I found a number of posts related to this, some using super(), others using SpecialData.dict or even setattr. Since the 2nd seemed more understandable to me, I focused on this one and came up with:
import filters
Class SpecialData():
def __init__(self,[x,y]):
self.data = [x,y]
filternames = [element for element in dir(filters) if element[0] != '_']
for fitlername in filternames:
self.__dict__[fitlername ] = [self.data[0],getattr(filters(self.data[1]),fitlername)]
Of course, this doesn't work, because the list is not callable.
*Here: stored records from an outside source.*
-- ==== Sys2Proof/Machine/Fetch.lean ====
section
/-! DEFINITION. Whose turn it is and what it takes up (R55, R67, R141, R180). -/

namespace Sys2Proof.Machine

/-- The core has the turn: `pending` gives it, or is empty. -/
def State.coreHasTurn (s : State) : Prop := s.pending = [] ∨ ∃ rest, s.pending = .core :: rest

/-- What the next turn of the interleaving does. -/
inductive Taken where
  /-- an instruction to decode and perform, and the state it is performed in -/
  | run (f : Fetched) (s : State)
  /-- a reset (R180) of the state -/
  | reset (s : State)
  /-- the core has the turn in the faulted state, where it has no step (R166) -/
  | stopped (f : Fault)
  deriving DecidableEq, Repr

/-- R67: the core takes up the word in `uop`; in the faulted state it has no further step (R166). -/
def State.coreTurn (s : State) : Taken :=
  match s.faultRec with
  | none => .run (.uop s.uop) s
  | some f => .stopped f

/-- The first turn of `pending` has been had. -/
def State.dropTurn (s : State) : State := { s with pending := s.pending.tail }

/-- R55: the first turn of `pending` is taken off it and had; with none left the turn is the core's (log 4). -/
def State.takeTurn (s : State) : Taken :=
  match s.pending with
  | [] => s.dropTurn.coreTurn
  | .core :: _ => s.dropTurn.coreTurn
  | .host header wdata :: _ => .run (.host header wdata) s.dropTurn
  | .reset :: _ => .reset s.dropTurn

/-- The state whose next turn takes up `f`: a micro-operation word stands in `uop`, no fault is recorded and the core
has the turn; a host transaction is the first of `pending` (log 11, log 12). -/
def State.withFetched (s : State) : Fetched → State
  | .uop u => { s with uop := u, faultRec := none, pending := .core :: s.pending }
  | .host header wdata => { s with pending := .host header wdata :: s.pending }

/-- As `withFetched`, for a word numbered as spec/opcode_table.json numbers it; a word that is no encoded form places
nothing. -/
def State.placeTableWord (s : State) (nbits w : Nat) : State :=
  match fetchedOfTableWord nbits w with
  | .ok f => s.withFetched f
  | .error _ => s

end Sys2Proof.Machine
end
If I change the last line to :
self.dict[fitlername ] = list([self.data[0],getattr(filters(self.data[1]),fitlername)])
it returns the method as the 2nd element, rather than the result.
Note that the following works, but this is not what I want...
self.dict[fitlername ] = getattr(filters(self.data[1]),fitlername)
Hope this is clearer now...
I think you are trying to make an advanced use of Python without using/knowing its advanced features, like you are borrowing techniques from another language.
This is not a criticism, but you should have a look on Python tutorial, Python introspection or metaclasses.
I think that if you just complete your knowledge on Python functions you will be easily able to solve your problem in a much simpler way.
Rather than generating a proposed solution, you should make it clearer what you are trying to achieve. Class A is a clear example of the starting point; please post an example of your desired ending point, e.g.
Class B():
def__init__(self,array):
self.data = array
def method1(self,*args):
newarray = ComplexWhatever(self.data,*args)
return newarray
def method2(self,*args):
newarray = EvenBiggerWhatever2(self.data,*args)
return newarray
a = A(input_array)
b = B(input_array)
print(a.method1(args))
print(b.method1(args))
What isn't clear is how you want to "dynamically generate" the new function "ComplexWhatever()" instead of writing the function by hand.